Vulcan needed a place to put tons of dirt moved from its Dreyfus Quarry off Caughman Road North. Richland County needed a lot of dirt to cap some old closed disposal areas across its 600-acre property. The result: The quarry has been able to take what it has an over-abundance of and provide to the landfill what it needed, while saving County taxpayers more than $20 million in the process over a two year period.

“The opportunity this presented represents an excellent public-private partnership,” said Richland County Council Chairman Torrey Rush. “This is a shining example of how the County, working with the business community, can solve problems and benefit taxpayers.”

On Tuesday, Vulcan Materials – which recently supplied massive rocks for a temporary dam to help patch a failed section of the Columbia Canal after the October flood and is known by fitness buffs for its Quarry Run at its site in the Olympia community – attended the Richland County Council meeting to mark the end of the dirt-moving project, which began in September 2013 and culminated in April of this year.

During a presentation at the Council meeting, the company also presented a $5,000 donation to The Salvation Army of the Midlands to help with flood recovery efforts.

“We are proud to be part of Richland County,” said Elliott Botzis, Vice President of Vulcan Materials’ South Carolina Operations. “Two of our 11 quarry locations in South Carolina are located in Richland County.
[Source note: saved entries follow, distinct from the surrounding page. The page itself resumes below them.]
-- ==== Sys2Proof/Certificates/Slice0/Obligations.lean ====
section
/-! DEFINITION. The statements for the provers. Those about the instructions of the clauses come first, family by family, then those about the events
of the package, then the machine as a whole. What they speak of is in Sys2Proof/Safety.lean. -/

open Sys2Proof Sys2Proof.Machine Sys2Proof.Claims

/-! ### Integer and logic forms -/

/-- NOP is the word of zeros, one word long and not long-latency; it has no effect and raises no trap; any other word with major 0 is no
instruction, and such a word traps ILLOP in each active thread, one after the other, with the word in TRAPAUX (R94, R251). -/
def Obligations.NopHasNoEffect : Prop :=
  (∀ rest, decode (0#32 :: rest) = .ok (.nop, rest)) ∧ isLong (Raw.ofWord 0#32) = false ∧ (∀ s, exec .nop s = .next s) ∧
  (∀ (w : Word) rest, (Raw.ofWord w).major = 0 → w ≠ 0#32 → ∃ e, decode (w :: rest) = .error e) ∧
  (∀ (s : State) (i : Issue) (w : Word) rest q, s.here.issue = some i → i.words = w :: rest → (Raw.ofWord w).major = 0 → w ≠ 0#32 →
    InTurn (fun v p r => ∃ j, p.issue = some j ∧ r = p.raiseTrap v (j.request .illop 0 0 0 w.toNat)) i.team i.active (s.begin 1).here q →
    step s = .next { s with here := q })

/-- ADD, ISUB, IMUL, IMIN, IMAX and LEA complete in every thread whose operands can be read, with the results of R338, R391 and R404:
sums, differences and products modulo 2^w, the lesser and the greater as the type compares, and A plus the scaled signed B. -/
def Obligations.IntegerTwoSourceResults : Prop :=
  (∀ o : Alu ITy,
    Completes (.add o) (integerForm o (fun x y v => v = (x + y) % 2 ^ (32 * o.ty.regs))) ∧
    Completes (.isub o) (integerForm o (fun x y v => (v : Int) = ((x : Int) - y) % 2 ^ (32 * o.ty.regs))) ∧
    Completes (.imul o) (integerForm o (fun x y v => v = x * y % 2 ^ (32 * o.ty.regs))) ∧
    Completes (.imin o) (integerForm o (fun x y v => v = (if valueIn o.ty y < valueIn o.ty x then y else x) % 2 ^ (32 * o.ty.regs))) ∧
    Completes (.imax o) (integerForm o (fun x y v => v = (if valueIn o.ty x < valueIn o.ty y then y else x) % 2 ^ (32 * o.ty.regs)))) ∧
  (∀ o : Alu (BitVec 2),
    Completes (.lea o) (twoSource o 2 2 1 .unsigned (iImm .i32) (fun x y v => (v : Int) = ((x : Int) + signed 32 y * 2 ^ o.ty.toNat) % 2 ^ 64)))

/-- AND, ANDN, OR and XOR complete with their result bit for bit (R340, R417, R464). -/
def Obligations.LogicResults : Prop :=
  ∀ o : Alu LTy,
    Completes (.and o) (logicForm o (fun x y v => ∀ i < 32 * o.ty.regs, v.testBit i = (x.testBit i && y.testBit i))) ∧
    Completes (.andn o) (logicForm o (fun x y v => ∀ i < 32 * o.ty.regs, v.testBit i = (x.testBit i && !y.testBit i))) ∧
    Completes (.or o) (logicForm o (fun x y v => ∀ i < 32 * o.ty.regs, v.testBit i = (x.testBit i || y.testBit i))) ∧
    Completes (.xor o) (logicForm o (fun x y v => ∀ i < 32 * o.ty.regs, v.testBit i = (x.testBit i != y.testBit i)))

/-- SHL, SHR, SAR, ROL, BFX and PRMB complete with their result bit for bit: bits shifted in are zeros, for SAR copies of the sign, also for
counts of the width and more; the rotation takes the count modulo w; the field of BFX is extended as its type says from its own top bit;
each byte of PRMB is the pool byte that a nibble of the selector names, or its sign eight times (R438, R440, R350, R421). -/
def Obligations.ShiftAndFieldResults : Prop :=
  (∀ o : Alu LTy,
    Completes (.shl o) (shiftForm o (fun x c v => ∀ i < 32 * o.ty.regs, v.testBit i = (decide (c ≤ i) && x.testBit (i - c)))) ∧
    Completes (.shr o) (shiftForm o (fun x c v => ∀ i < 32 * o.ty.regs, v.testBit i = fieldBit (32 * o.ty.regs) x c i)) ∧
    Completes (.sar o) (shiftForm o (fun x c v => ∀ i < 32 * o.ty.regs,
      v.testBit i = if i + c < 32 * o.ty.regs then x.testBit (i + c) else x.testBit (32 * o.ty.regs - 1))) ∧
    Completes (.rol o) (shiftForm o (fun x c v => ∀ i < 32 * o.ty.regs, v.testBit ((i + c) % (32 * o.ty.regs)) = x.testBit i))) ∧
  (∀ o : Alu ITy,
    Completes (.bfx o) (twoSource o o.ty.regs o.ty.regs 1 (iExt o.ty) lImm (fun x f v => ∀ i < 32 * o.ty.regs,
      v.testBit i = if i ≤ f / 256 % 256 then fieldBit (32 * o.ty.regs) x (f % 256) i
        else (o.ty == .i32 || o.ty == .i64) && fieldBit (32 * o.ty.regs) x (f % 256) (f / 256 % 256)))) ∧
  (∀ o : Alu Unit,
    Completes (.prmb o) (twoSource o 1 2 1 .unsigned lImm (fun x sel v => ∀ k < 4, ∀ i < 8,
      v.testBit (8 * k + i) = x.testBit (8 * (sel / 16 ^ k % 8) + if sel.testBit (4 * k + 3) then 7 else i))))

/-- IMAD, BFI and ADDC complete: the product plus D modulo 2^w; D with a field of A in its place; and the sum of A, B and the carry in the
odd register of the pair, which is a source, over the whole pair (R391, R350, R339). -/
def Obligations.ThreeSourceResults : Prop :=
  (∀ o : Alu ITy,
    Completes (.imad o) (threeSource o o.ty.regs o.ty.regs o.ty.regs (iExt o.ty) (iImm o.ty)
      (fun d x y v => v = (x * y + d) % 2 ^ (32 * o.ty.regs)))) ∧
  (∀ o : Alu LTy,
    Completes (.bfi o) (threeSource o o.ty.regs o.ty.regs 1 .unsigned lImm (fun d x f v => ∀ i < 32 * o.ty.regs,
      v.testBit i = if f % 256 ≤ i ∧ i ≤ f % 256 + f / 256 % 256 then x.testBit (i - f % 256) else d.testBit i))) ∧
  (∀ o : Alu Unit, Completes (.addc o) (addcEffect o))

/-- IABS, POPC, CLZ and BREV complete: the magnitude modulo 2^w, the number of set bits, the zeros above the highest set bit (w for a zero
source), and the bits in reverse (R391, R420, R357, R354). -/
def Obligations.OneSourceResults : Prop :=
  (∀ (wide : Bool) (o : Un Unit),
    Completes (.iabs wide o) (oneSource o (if wide then 2 else 1) .signed (iImm (if wide then .i64 else .i32))
      (fun y v => v = (signed (if wide then 64 else 32) y).natAbs % 2 ^ (if wide then 64 else 32)))) ∧
  (∀ o : Un LTy,
    Completes (.popc o) (oneSource o o.ty.regs .unsigned lImm (fun y v => v = ((List.range (32 * o.ty.regs)).filter y.testBit).length)) ∧
    Completes (.clz o) (oneSource o o.ty.regs .unsigned lImm (fun y v =>
      (∀ i < v, y.testBit (32 * o.ty.regs - 1 - i) = false) ∧ v ≤ 32 * o.ty.regs ∧
      (v < 32 * o.ty.regs → y.testBit (32 * o.ty.regs - 1 - v) = true))) ∧
    Completes (.brev o) (oneSource o o.ty.regs .unsigned lImm (fun y v => ∀ i < 32 * o.ty.regs, v.testBit (32 * o.ty.regs - 1 - i) = y.testBit i)))

/-! ### Moves, predicates, floating forms and conversions -/

/-- MOV, MOVL and SEL complete: a lane or pilot writes B to D; in pilot code with an s-register B, which requires D = 122, the operand of A is
written to s(128k+B); in lane code with an s-register B, which requires A = 0, D takes the s-register sampled at issue; MOVL writes its
constant, sign-extended for a signed type; SEL writes B where the predicate under its sense holds, else the old D (R412, R413, R443, R80). -/
def Obligations.MovesComplete : Prop :=
  (∀ o : Alu ITy, Completes (.mov o) (movEffect o)) ∧
  (∀ ty d (k : BitVec 14), Completes (.movl ty d k) (movlEffect ty d k)) ∧
  (∀ sense c (o : Un LTy), Completes (.sel sense c o) (selEffect sense c o))

/-- CMP, PLOP and PMOV complete: the predicate takes the comparison as the type orders, or the bit of the truth table that two predicates
select, or a register's being non-zero; a register takes a predicate, or all 24 of them (R358, R418, R419). -/
def Obligations.PredicateResults : Prop :=
  (∀ o : CmpOp ITy, Completes (.cmp o) (cmpEffect o)) ∧
  (∀ pd pa pb (tt : BitVec 4), Completes (.plop pd pa pb tt) (plopEffect pd pa pb tt)) ∧
  (∀ d c, Completes (.pmov (.toReg d c)) (pmovToRegEffect d c)) ∧
  (∀ c b lit, Completes (.pmov (.toPred c b lit)) (pmovToPredEffect c b lit)) ∧
  (∀ d, Completes (.pmov (.save d)) (pmovSaveEffect d)) ∧
  (∀ b lit, Completes (.pmov (.load b lit)) (pmovLoadEffect b lit))

/-- FADD, FMUL, FMIN, FMAX, FFMA and FCMP complete: each element of the result is the exact sum, product or product and sum rounded once
under FPCTL.RM, the lesser or greater value, or the comparison, with the exceptions of that operation (R381 to R384, R142, R149). -/
def Obligations.FloatResults : Prop :=
  (∀ o : Alu FTy,
    Completes (.fadd o) (floatTwo o (fun rm => perElement o.ty (fun x y => (fmtOf o.ty).add rm x y))) ∧
    Completes (.fmul o) (floatTwo o (fun rm => perElement o.ty (fun x y => (fmtOf o.ty).mul rm x y))) ∧
    Completes (.fmin o) (floatTwo o (fun _ => perElement o.ty (fun x y => minMax (fmtOf o.ty) false x y))) ∧
    Completes (.fmax o) (floatTwo o (fun _ => perElement o.ty (fun x y => minMax (fmtOf o.ty) true x y))) ∧
    Completes (.ffma o) (ffmaEffect o)) ∧
  (∀ o : CmpOp Bool, Completes (.fcmp o) (fcmpEffect o))

/-- FRND, TWOSUM, TWOPRD and CFMA complete: the integral value in the form's direction, the rounded sum or product with its exact error, and
the complex product and sum rounded once in each part (R388, R161, R162, R164, R457, R356). -/
def Obligations.TransformResults : Prop :=
  (∀ dir (o : Un FTy), Completes (.frnd dir o) (frndEffect dir o)) ∧
  (∀ o : Alu Unit, Completes (.twosum o) (transform o twoSum) ∧ Completes (.twoprd o) (transform o twoProd)) ∧
  (∀ d a b, Completes (.cfma d a b) (cfmaEffect d a b))

/-- CVT, QPACK and QUNPK complete: CVT converts a wide format into a wide one, a narrow element into f32, or an f32 into a narrow element,
and takes a draw of the thread's generator exactly for the formats with stochastic underflow; QUNPK scales the two values of a pair by
2^BEXP; QPACK takes eight draws (R368, R369, R155, R423, R424). -/
def Obligations.ConversionResults : Prop :=
  (∀ (code : BitVec 7) (e : BitVec 2) (o : Un Unit), Completes (.cvt code e o) (cvtEffect code e o)) ∧
  (∀ d a b k j lit, Completes (.qunpk d a b k j lit) (qunpkEffect d a b k j lit)) ∧
  (∀ d a b j, Completes (.qpack d a b j) (qpackEffect d a b j))

/-! ### Lanes, labels and control -/

/-- FSF, SHFL, RDX, SCAN and VOTE complete: FSF, SHFL, RDX and SCAN leave a result outstanding, tied to their flag, which is the function's
value, the operand of the lane that the mode names (the thread's own where that lane is absent), the fold of the active lanes' operands, or of
those up to the thread's lane; VOTE writes the quantified predicate or the ballot; the labels join what every lane that counts gives
(R389, R445, R426, R442, R459, R120). -/
def Obligations.CrossLaneResults : Prop :=
  (∀ fn (o : Un FTy), Completes (.fsf fn o) (fsfEffect fn o)) ∧
  (∀ o : Alu ShMode, AcrossGang (.shfl o)
    (shflReads o)
    (shflEffect o)) ∧
  (∀ op ty d b lit, AcrossGang (.rdx op ty d b lit) (rdxReads ty d b lit)
    (rdxEffect op ty d)) ∧
  (∀ excl op ty d b lit, AcrossGang (.scan excl op ty d b lit) (scanReads ty d b lit)
    (scanEffect excl op ty d)) ∧
  (∀ op sense c, AcrossGang (.vote op sense c)
    (voteReads op sense c)
    (voteEffect op))

/-- LGET, LJOIN, LCEIL, ENDO and DECL complete: LGET writes the index of its source's label under the label of the context; LJOIN copies a
value and raises its label; LCEIL lowers the ceiling from the next clause on; ENDO makes an endorsement at the free index of lowest number;
DECL releases a value to a smaller owner set, with one use of a live endorsement of each owner removed (R406, R399, R129, R378, R134, R371,
R135). That ENDO fills the free index of lowest number, and that DECL takes the endorsement of lowest number that serves, is the model's choice
(assumption 32). -/
def Obligations.LabelInstructions : Prop :=
  (∀ d src' lit, Completes (.lget d src' lit) (lgetEffect d src' lit)) ∧
  (∀ wide (o : Alu Unit), Completes (.ljoin wide o) (ljoinEffect wide o)) ∧
  (∀ b lit s i outs q r, s.here.issue = some i →
    InTurnGives (lceilEffect b lit) i.team (sortBy id i.active) s.here outs q → heldAfter .lceil outs q r →
    exec (.lceil b lit) s = .next { s with here := r }) ∧
  (∀ a, Completes (.endo a) (endoEffect a)) ∧
  (∀ wide (o : Alu Unit), Completes (.decl wide o) (declEffect wide o))

/-- BRA, BRC and BDQ complete: the clause ends, and each thread goes to the header plus 4 times the signed word offset, or in sequence, as
its predicate or its next decision says; BRC and BDQ first push the branch label, which the ceiling dominates, on the context stack, and a
divergent branch that a CAM entry serves makes a divergence record (R352, R353, R349, R92, R124, R125, R57). -/
def Obligations.BranchesComplete : Prop :=
  (∀ off s i t, s.here.issue = some i → targetOf i.hdr off.toInt t → exec (.bra off) s = .next { s with here := s.here.endClause (fun _ => t) }) ∧
  (∀ sense c off, CompletesThen (.brc sense c off)
    (brcEffect sense c off)
    brcAfter) ∧
  (∀ sense off, CompletesThen (.bdq sense off)
    (bdqEffect sense off)
    bdqAfter)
I am proud of the work in which our employees are involved in the communities where we are located, and I am particularly proud that Richland County has always been there to work with us.”

In addition to the financial savings to taxpayers, the partnership has had other side benefits for the only landfill site owned and operated by the County. Closed, dirt covered disposal areas on the property have sprouted grass and foliage, attracting turkey, deer, geese and other wildlife.

“Since we started the project in 2013, the property has really transformed,” said Rudy Curtis, interim director of the Richland County’s solid waste department. “I think a lot of people would be pleasantly surprised at how it looks out here.”

While the grassy mounds at the site are new, part of the 600-acre County property already included a conservation easement, placed on a 164-acre tract of mature bottomland hardwood forest. Under the control of the Congaree Land Trust, the easement provides valuable wildlife habitat and significance as a natural, ecological and scientific resource.

During the course of the project, which began Sept. 1, 2013 and ended in April:

  • Vulcan provided the landfill with more than 2.1 million cubic yards of topsoil and overburden material, including rocks used for stormwater management
  • Vulcan’s cost to move the material from the quarry to the landfill totaled $5.5 million
  • It took 102,100 trips to move the material from Vulcan to the landfill
  • The County saved more than $20 million – the “market value” of the work if the County had procured it from a private contractor who had to buy soil and haul it to the landfill

“This partnership has been a real success story,” Rush said.